Pflegefachpersonen verfügen über umfangreiches Fachwissen und übernehmen täglich verantwortungsvolle Aufgaben. Dennoch werden ihre vielfältigen Kompetenzen in der Öffentlichkeit häufig nur unzureichend wahrgenommen. Genau hier setzt das Projekt „Kompetenzkommunikation und Wertschätzung in der Pflege“ (KoWeP) an. Ziel des vom Bundesministerium für Gesundheit geförderten Projekts war es, Pflegefachpersonen dabei zu unterstützen, ihre beruflichen Kompetenzen verständlich, selbstbewusst und zielgruppengerecht zu kommunizieren.
In den ersten beiden Projektphasen wurde das Konzept der Kompetenzkommunikation wissenschaftlich untersucht. Anschließend haben die Projektbeteiligten ein Schulungskonzept entwickelt, das erprobt und evaluiert wurde. Pflegefachpersonen sollen dadurch befähigt werden, ihre Expertise, den Wert ihrer Arbeit und die positiven Aspekte des Berufs besser sichtbar zu machen – in praktischen Handreichungen und Schulungen, die mithilfe der frei verfügbaren Module selbst in den Einrichtungen umgesetzt werden können.

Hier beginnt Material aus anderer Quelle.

/-- A reset from any state leaves the registers as at reset. -/
theorem State.readReg_resetBlock (s : State) (b : Bool) (r : Reg) : (s.resetBlock b).readReg r = State.reset.readReg r := by
  cases r <;> rfl

/-- While reset is asserted every access is refused, whatever its width and offset (70_reset_and_hazards.md R230). -/
theorem refusal?_inReset {s : State} (h : s.resetAsserted = true) (width offset : Nat) :
    s.refusal? width offset = some .accessDuringReset := by
  rw [State.refusal?, if_pos h]

/-- No command is in flight after a reset, so an engine step changes nothing (60_exceptions.md R208). -/
theorem State.engineStep_resetBlock (s : State) (b : Bool) : engineStep (s.resetBlock b) = .next (s.resetBlock b) :=
  perform_engine_idle (s := s.resetBlock b) rfl

end Sys2Proof.Machine
end

section
/-! PROOFS. Refused writes, reset, and what a running command does not read (70_reset_and_hazards.md R230 to R249). -/

namespace Sys2Proof.Machine

/-- Settles O22: by what an event can do to OVR; taking it off the schedule changes no register. -/
theorem overrunRecordsRefusedWrites : Obligations.OverrunRecordsRefusedWrites := by
  intro s t h
  obtain (hkept : t.status.ovr = s.status.ovr) | ⟨hduties, rfl⟩ | ⟨hcleared, hcause⟩ := perform_ovr_cases h
  · exact ⟨fun hclear hset => absurd (hclear.symm.trans (hkept.symm.trans hset)) Bool.false_ne_true,
      fun hset hclear => absurd (hclear.symm.trans (hkept.trans hset)) Bool.false_ne_true⟩
  · exact ⟨fun _ _ => ⟨hduties, rfl⟩, fun _ hclear => nomatch hclear⟩
  · exact ⟨fun _ hset => absurd (hcleared.symm.trans hset) Bool.false_ne_true, fun _ _ => hcause⟩

/-- Settles O23: asserting and releasing reset are two resets of the block, and each leaves it as at reset. -/
theorem resetLeavesEveryRegisterAtItsResetValue : Obligations.ResetLeavesEveryRegisterAtItsResetValue := by
  intro s
  have hrefused : ∀ width offset, (s.resetBlock true).refusal? width offset = some .accessDuringReset :=
    refusal?_inReset rfl
  exact ⟨s.resetBlock true, (s.resetBlock true).resetBlock false, rfl, rfl,
    fun width offset v => ⟨hostRead_refused (hrefused width offset), hostWrite_refused (hrefused width offset) v⟩,
    rfl, s.engineStep_resetBlock true, rfl, rfl, (s.resetBlock true).engineStep_resetBlock false, rfl, rfl,
    fun r => (State.readReg_resetBlock _ false r).trans (State.readReg_reset r), State.readReg_reset⟩

/-- Settles O49: the operand registers come along unread. -/
theorem commandsReadTheLatchOnly : Obligations.CommandsReadTheLatchOnly := fun _ _ _ a h => exec_withArgs h a

end Sys2Proof.Machine
end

Die Projektergebnisse zeigen, dass zwischen den tatsächlichen Kompetenzen der Pflege und ihrer öffentlichen Wahrnehmung häufig eine Lücke besteht. So gaben mehr als 67 Prozent der befragten Auszubildenden an, dass Menschen in ihrem Umfeld überrascht seien, wie viel fachliches Wissen in der Pflegeausbildung vermittelt wird. Gleichzeitig sind 90 Prozent der beruflich Pflegenden der Meinung, dass in der Öffentlichkeit kein realistisches Bild ihrer Arbeit vermittelt wird.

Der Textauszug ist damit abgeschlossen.